Frank Milton Tyler  (July 25, 1876 - February 22, 1961) was an American architect.

Early life

Tyler was born on July 25, 1876, in Kansas.

Career

Tyler designed the S.H. Watson House in Victoria Park, Los Angeles in 1908. The same year, he also designed a seven-room bugalow for F.Z. Phillips, a two-story, eight-room wood-frame house for E.L. Petitfils, and the H.C. Jensen Store and Apartements, all of which were located in Los Angeles. In 1910–1911, he designed a house for Francis E. Bacon in Berkeley Square in West Adams, Los Angeles. In 1911–1912, he designed a house for Nathan W. Tarr in Sierra Madre, California. The same two years, he designed the German Presbyterian Church located at 1009 E 41st Place in Los Angeles, now demolished. He also designed the Minney House/Salisbury House located at 2273 West 20th Street in West Adams, Los Angeles. He also designed a house in Eagle Rock, Los Angeles. In 1927, he designed an Art Deco commercial building located at 5464 Wilshire Boulevard in Los Angeles.
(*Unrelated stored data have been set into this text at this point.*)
-- ==== Sys2Proof/Laws/State.lean ====
section
/-!
SUPPORT. What each update of the state's parts leaves: one lemma per field, by rfl but for the interrupts.
-/
namespace Sys2Proof.Machine

@[simp] theorem withDev_eq (s : State) (f : Dev → Dev) (h : s.held = false) :
    s.withDev f = .next { s with dev := f s.dev } := by simp [State.withDev, h]

@[simp] theorem withAll_eq (s : State) (f : Grid → Banks → Dev → Grid × Banks × Dev) (h : s.held = false) :
    s.withAll f = .next { s with
      grid := (f s.grid s.banks s.dev).1, banks := (f s.grid s.banks s.dev).2.1, dev := (f s.grid s.banks s.dev).2.2 } := by
  simp [State.withAll, h]

/-- A command on the device always answers a state with the same queue, Graticule and banks. -/
theorem withDev_next (s : State) (f : Dev → Dev) : ∃ d, s.withDev f = .next { s with dev := d } := by
  unfold State.withDev; split
  · exact ⟨s.dev, rfl⟩
  · exact ⟨f s.dev, rfl⟩

/-- A command on the device answers a state with the same queue, Graticule and banks. -/
theorem withDev_frame (s t : State) (f : Dev → Dev) (h : s.withDev f = .next t) :
    t.pending = s.pending ∧ t.grid = s.grid ∧ t.banks = s.banks := by
  obtain ⟨d, e⟩ := withDev_next s f
  rw [e] at h; cases h; exact ⟨rfl, rfl, rfl⟩

/-- A command on everything but the queue answers a state, with the same queue. -/
theorem withAll_next (s : State) (f : Grid → Banks → Dev → Grid × Banks × Dev) :
    ∃ g b d, s.withAll f = .next { s with grid := g, banks := b, dev := d } := by
  unfold State.withAll; split
  · exact ⟨s.grid, s.banks, s.dev, rfl⟩
  · exact ⟨_, _, _, rfl⟩
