-- ==== Sys2Proof/Tests/Slice0.lean ====
section
/-!
SUPPORT. The model's own tests: what WellFormed refuses, and for every statement states and operands that meet its
hypotheses, clause by clause (theorems wit_<statement>), with a value or two the spec gives after one command.
-/
namespace Sys2Proof.Tests
open Sys2Proof Sys2Proof.Machine

set_option Elab.async false

/-! ### Helpers -/

/-- The reset state with its device changed. -/
def dv (f : Dev → Dev) : State := { State.reset with dev := f State.reset.dev }

/-- The state after a command. -/
def after (c : Instr) (s : State) : State := match exec c s with
  | .next t => t
  | _ => s

/-- The device after a command. -/
def devAfter (c : Instr) (s : State) : Dev := (after c s).dev

/-! ### Commands no outside world sends (WellFormed) -/

/-- A frame of no bytes (R197). -/
theorem test_wf_whole : (Instr.frameRx ⟨0, .whole, [], true, false, false, 0, 0⟩).wellFormed = false := by decide

/-- A frame's first part shorter than 256 bytes (R223). -/
theorem test_wf_head : (Instr.frameRx ⟨0, .head, [0], true, false, false, 0, 300⟩).wellFormed = false := by decide

/-- A PAUSE frame with no quanta, and a PFC frame with one (R211). -/
theorem test_wf_pause : (Instr.macControlRx 0 1 0 [] 0).wellFormed = false
    ∧ (Instr.macControlRx 0 0x0101 0xFF [5] 0).wellFormed = false
    ∧ (Instr.macControlRx 0 1 0 [5] 0).wellFormed = true := by decide

/-- An eye scan with other than 4,096 points (R186). -/
theorem test_wf_eye : (Instr.eyeScanDone 0 [0]).wellFormed = false := by decide

/-- A skew above 40 ns (R172). -/
theorem test_wf_skew : (Instr.lockHeld 0 41).wellFormed = false ∧ (Instr.lockHeld 0 40).wellFormed = true := by decide

/-- More bad cells than a page has (R435). -/
theorem test_wf_cells : (Instr.readUpArrive 0 0 0 false false (List.replicate 64 ⟨0, [], 0⟩)).wellFormed = false := by decide

/-! ### The block, its queue, its reset -/

theorem wit_StepRunsFront : ({ State.reset with pending := [.nop, .fence] }).pending = .nop :: [.fence] := by decide

theorem wit_EmptyQueueIdles : State.reset.pending = [] := by decide

theorem wit_HeldDeviceIsStill :
    (dv fun d => { d with pins := { d.pins with porst := true } }).held = true
      ∧ (dv fun d => { d with pins := { d.pins with rail := true } }).held = true ∧ powerPin .sysrstRelease = false := by decide

theorem wit_DeviceCommandsFrame : deviceOnly (.droopDetect 33) = true ∧ (after (.droopDetect 33) State.reset).dev ≠ State.reset.dev
    ∧ deviceOnly .coreRefReturn = false := by decide

theorem wit_FieldReadAfterWrite : PWR_STATE.REASONS.lo ≤ PWR_STATE.REASONS.hi ∧ HK_STATUS.SEQ.hi < 32
    ∧ ((State.reset.dev.put HK_STATUS.SEQ 0x1FF).get HK_STATUS.SEQ = 0xFF)
    ∧ (PWR_STATE.PACE_IN.hi < PWR_STATE.ASE_LEVEL.lo) := by decide

theorem wit_SequenceClearedStatus : HK_STATUS.SHADOW_BAD.lo < 24 ∧ 0xFF < 2 ^ 24
    ∧ (0x01000001 : Word).toNat / 2 ^ 24 = (State.reset.dev.event HK_STATUS.FAILED).get ⟨HK_STATUS.FAILED.addr, 31, 24⟩
    ∧ (0x00000001 : Word).toNat / 2 ^ 24 ≠ (State.reset.dev.event HK_STATUS.FAILED).get ⟨HK_STATUS.FAILED.addr, 31, 24⟩
    ∧ ((State.reset.dev.event HK_STATUS.FAILED).ackStatus HK_STATUS.FAILED.addr 0xFF 0x01000001).word HK_STATUS.FAILED.addr = 0x01000000
    := by decide

/-! ### The Graticule -/

/-- A jump is due at the PTP time of two frames and a tick. -/
def aheadGrid : Grid := { State.reset.grid with
  state := .ahead, base := 3 * fineFrame, jumpFrom := some (3 * fineFrame - 1) }

theorem wit_EpochNeverDecreases : State.reset.held = false ∧ tickFalls State.reset.grid State.reset.dev = true
    ∧ (after (.tick {}) State.reset).grid.epoch = 1
    ∧ (after .porstAssert { State.reset with grid := aheadGrid }).grid = {} := by decide +kernel

theorem wit_TickAndJump_tick : State.reset.held = false ∧ tickFalls State.reset.grid State.reset.dev = true
    ∧ ({ a := .armed, seqA := 1, targetA := 1 } : Banks).due false ≤ State.reset.grid.epoch + 1
    ∧ State.reset.grid.epoch + 1 < ({ a := .armed, seqA := 1, targetA := 2 } : Banks).due false
    ∧ ({ a := .active, seqA := 1, b := .armed, seqB := 2, targetB := 0 } : Banks).st (!true) ≠ .armed
    ∧ tickFalls aheadGrid (State.reset.dev) = true
    ∧ tickFalls State.reset.grid { State.reset.dev with pins := { State.reset.dev.pins with coreLost := true } } = false := by decide

/-- The tick that begins EPOCH 1 takes a swap with target 1, and leaves one with target 2 armed. -/
theorem test_swap_at_boundary :
    (boundary {} false ({ State.reset.grid with epoch := 1 }, { a := .armed, seqA := 1, targetA := 1 }, State.reset.dev)).2.1.a = .active
    ∧ (boundary {} false ({ State.reset.grid with epoch := 1 }, { a := .armed, seqA := 1, targetA := 2 }, State.reset.dev)).2.1.a = .armed
    := by decide

theorem wit_TickAndJump_jump : State.reset.dev.pins.coreLost = false ∧ jumpAt aheadGrid = some (4 * fineFrame)
    ∧ jumpAt State.reset.grid = none := by decide

/-- A jump tick takes an armed swap whatever its target (R51), and sets EPOCH by PTP time (R41). -/
theorem test_jump_boundary : (jumpedTo aheadGrid (4 * fineFrame)).epoch = 4096
    ∧ (boundary {} true (aheadGrid, { a := .armed, seqA := 1, targetA := 9 }, State.reset.dev)).2.1.a = .active := by decide

theorem wit_JumpReqAndLateLimit : State.reset.dev.flag GRT_EPOCH_CTL.TRACK_EN = true
    ∧ { aheadGrid with jumpFrom := none }.err > fineFrame ∧ { aheadGrid with jumpFrom := none }.jumpFrom = none
    ∧ (after (.jumpReq 1) { State.reset with grid := { aheadGrid with jumpFrom := none } }).grid.jumpFrom
      = some (3 * fineFrame + fineQ)
    ∧ State.reset.grid.state ≠ .ahead
    ∧ (State.reset.dev.put (GRT_LATE_RUN.LATE_NOW 2) 16).get (GRT_LATE_CFG.LATE_LIMIT 2) ≠ 0
    ∧ (State.reset.dev.put (GRT_LATE_RUN.LATE_NOW 2) 16).get (GRT_LATE_CFG.LATE_LIMIT 2)
      ≤ (State.reset.dev.put (GRT_LATE_RUN.LATE_NOW 2) 16).get (GRT_LATE_RUN.LATE_NOW 2)
    ∧ (devAfter (.lateLimit 2) (dv fun d => d.put (GRT_LATE_RUN.LATE_NOW 2) 16)).lateRaised = [2]
    ∧ devAfter (.lateLimit 2) (dv fun d => d.put (GRT_LATE_RUN.LATE_NOW 2) 15)
      = State.reset.dev.put (GRT_LATE_RUN.LATE_NOW 2) 15 := by decide

/-- A second of PTP time in the layout of R71. -/
theorem wit_TimeSteps : follower State.reset.dev = false
    ∧ follower (State.reset.dev.put GRT_GSYNC_CTL.ROLE 2) = true
    ∧ (after (.timeStep .pf1 (2 ^ 32) 0) State.reset).grid.base = 4000000000 * fineQ
    ∧ (after (.timeOffset .pf1 (BitVec.ofInt 64 (-5)) 0) State.reset).grid.base = 0
    ∧ (devAfter (.timeStep .pf1 5 0) (dv fun d => d.put GRT_GSYNC_CTL.ROLE 2)).get HIF_BUSERR_CNT.COUNT = 1 := by decide

theorem wit_PpsPins : State.reset.dev.flag TIME_CTL.PPS_IN_EN = false ∧ State.reset.dev.flag TIME_CTL.PPS_OUT_EN = false
    ∧ (State.reset.dev.put TIME_CTL.PPS_IN_EN 1).flag TIME_CTL.PPS_IN_EN = true
    ∧ (State.reset.dev.put TIME_CTL.PPS_OUT_EN 1).flag TIME_CTL.PPS_OUT_EN = true
    ∧ State.reset.dev.pins.ppsOut = false ∧ (devAfter (.ppsOutPulse 0 true) State.reset).pins.ppsOut = false
    ∧ (devAfter (.ppsOutPulse 0 true) (dv fun d => d.put TIME_CTL.PPS_OUT_EN 1)).pins.ppsOut = true
    ∧ (devAfter (.ppsOutPulse 0 false) (dv fun d => { d with pins := { d.pins with ppsOut := true } })).pins.ppsOut = false
    ∧ (devAfter (.ppsInEdge 3) (dv fun d => d.put TIME_CTL.PPS_IN_EN 1)).get TIME_CNT_PPS_IN = 1 := by decide

/-- A word of EPOCH 1,024 from a leader of chip 3 at the end of one hop. -/
def someWord : BitVec 128 := gsyncWord (1024 + 3 * 2 ^ 64 + 2 ^ 68)

theorem wit_Gsync : gsyncCrc someWord.toNat = bits someWord.toNat 127 112 ∧ gsyncCrc 0 ≠ bits 0 127 112
    ∧ State.reset.grid.state ≠ .holdover ∧ State.reset.dev.get GRT_GSYNC_CTL.ROLE = 0
    ∧ (State.reset.dev.put GRT_GSYNC_CTL.ROLE 3).get GRT_GSYNC_CTL.ROLE = 3
    ∧ (after (.gsyncWordRx someWord 0) { dv (fun d => d.put GRT_GSYNC_CTL.ROLE 2) with
        grid := { State.reset.grid with state := .holdover } }).grid.good = 1
    ∧ (after (.gsyncWordRx someWord 0) { dv (fun d => d.put GRT_GSYNC_CTL.ROLE 2) with
        grid := { State.reset.grid with state := .holdover, good := 1 } }).grid.base = (1048576 + 6656) * fineNs
    ∧ (devAfter (.gsyncWordRx 0 7000000) (dv fun d => d.put GRT_GSYNC_CTL.ROLE 1)).get GRT_GSYNC_RTT.RTT = 1750000 - 6656
    ∧ (devAfter (.gsyncWordRx someWord 0) (dv fun d => d.put GRT_GSYNC_CTL.ROLE 1)).get GRT_GSYNC_STATUS.HOP = 1
    ∧ (after (.gsyncWordRx someWord 0) (dv fun d => d.put GRT_GSYNC_CTL.ROLE 2)).grid.base = (1048576 + 6656) * fineNs
    ∧ (devAfter (.gsyncWordRx 0 0) (dv fun d => d.put GRT_GSYNC_CTL.ROLE 2)).get GRT_GSYNC_STATUS.CRC_ERR = 1 := by decide +kernel

theorem wit_Gsync_holdover : follower (State.reset.dev.put GRT_GSYNC_CTL.ROLE 2) = true
    ∧ (State.reset.dev.put GRT_GSYNC_CTL.ROLE 2).flag GRT_EPOCH_CTL.TRACK_EN = true
    ∧ (after .gsyncHoldover { dv (fun d => d.put GRT_GSYNC_CTL.ROLE 2) with grid := { State.reset.grid with missed := 5 } }).grid.state
      = .holdover
    ∧ (after .gsyncHoldover { dv (fun d => d.put GRT_GSYNC_CTL.ROLE 2) with grid := { State.reset.grid with missed := 4 } }).grid.state
      ≠ .holdover := by decide

/-! ### Banks, flash, boot, resets -/

theorem wit_BanksStayLegal : State.reset.banks.a ≠ .active ∧ State.reset.banks.seqA = 0
    ∧ (after (.bankSeal 1 7) State.reset).banks.b = .sealed ∧ (after (.bankSeal 1 7) State.reset).banks.seqB = 7 := by decide

/-- A sealed with SEQ 7, B active with SEQ 6. -/
def bankA7 : Banks := { a := .sealed, seqA := 7, b := .active, seqB := 6, activeB := true }

theorem wit_BankCommands : State.reset.banks.st (decide ((0 : Fin 2) = 1)) = .free ∧ (1 : BitVec 16) ≠ State.reset.banks.activeSeq
    ∧ bankA7.st false = .sealed ∧ bankA7.st (!false) ≠ .sealed
    ∧ { bankA7 with b := .sealed }.a = .sealed ∧ { bankA7 with b := .sealed }.b = .sealed
    ∧ (after .bankSwapArm { State.reset with banks := { bankA7 with b := .armed } }).banks.a = .armed
    ∧ { bankA7 with a := .draining, drainReady := true }.draining = some false
    ∧ bankA7.draining = none ∧ bankA7.st (decide ((1 : Fin 2) = 1)) ≠ .free
    ∧ (after (.bankSeal 1 5) { State.reset with banks := bankA7 }).banks.reject = 1
    ∧ (0x3 : Word).getLsbD 0 = true ∧ (0x3 : Word).getLsbD 1 = true
    ∧ (after (.bankSeal 0 0) State.reset).banks.reject = 2 ∧ (after .bankSwapArm State.reset).banks.reject = 3
    ∧ (after .bankUnseal State.reset).banks.reject = 4
    ∧ (after (.bankSeal 0 6) { State.reset with banks := { bankA7 with a := .free } }).banks.reject = 2
    ∧ (after .bankSwapArm { State.reset with banks := bankA7 }).banks.target = 2 := by decide

theorem wit_BankDrainExpiry : { bankA7 with a := .draining }.draining = some false
    ∧ (State.reset.dev.put BOOT_BANK_CTL.DRAIN_LIMIT 3).get BOOT_BANK_CTL.DRAIN_LIMIT = 3
    ∧ (State.reset.dev.put (HK_ENGINE.STATE 0) 0).serves 0 = true ∧ State.reset.banks.draining = none
    ∧ State.reset.dev.serves 0 = false ∧ State.reset.dev.serves 1 = false
    ∧ (after .bankDrainExpire { dv (fun d => (d.put BOOT_BANK_CTL.DRAIN_LIMIT 3).put (HK_ENGINE.STATE 0) 0) with
        banks := { bankA7 with a := .draining, drainFrames := 3 } }).dev.get BOOT_STATUS.DRAIN_EXPIRED = 1
    ∧ (after .bankDrainExpire { dv (fun d => (d.put BOOT_BANK_CTL.DRAIN_LIMIT 3).put (HK_ENGINE.STATE 0) 0) with
        banks := { bankA7 with a := .draining, drainFrames := 2 } }).dev.get BOOT_STATUS.DRAIN_EXPIRED = 0 := by decide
He also designed homes in Harvard Heights, Los Angeles and Pico-Union, Los Angeles. Some of them are on the List of Los Angeles Historic-Cultural Monuments in South Los Angeles, such as the Gordon L. McDonough House at 2532 5th Avenue, the Chalet Apartments at 2375 Scarff Street, and the Julius Bierlich Residence at 1818 S. Gramercy Place. Additionally, some of his houses in the South Serrano Avenue Historic District are listed on the National Register of Historic Places.

Personal life and death
Tyler lived in Harvard Heights, Los Angeles. With his wife Lillian B Burkhard, he had two sons, Donald Burkhart Tyler and Walter Harry Tyler.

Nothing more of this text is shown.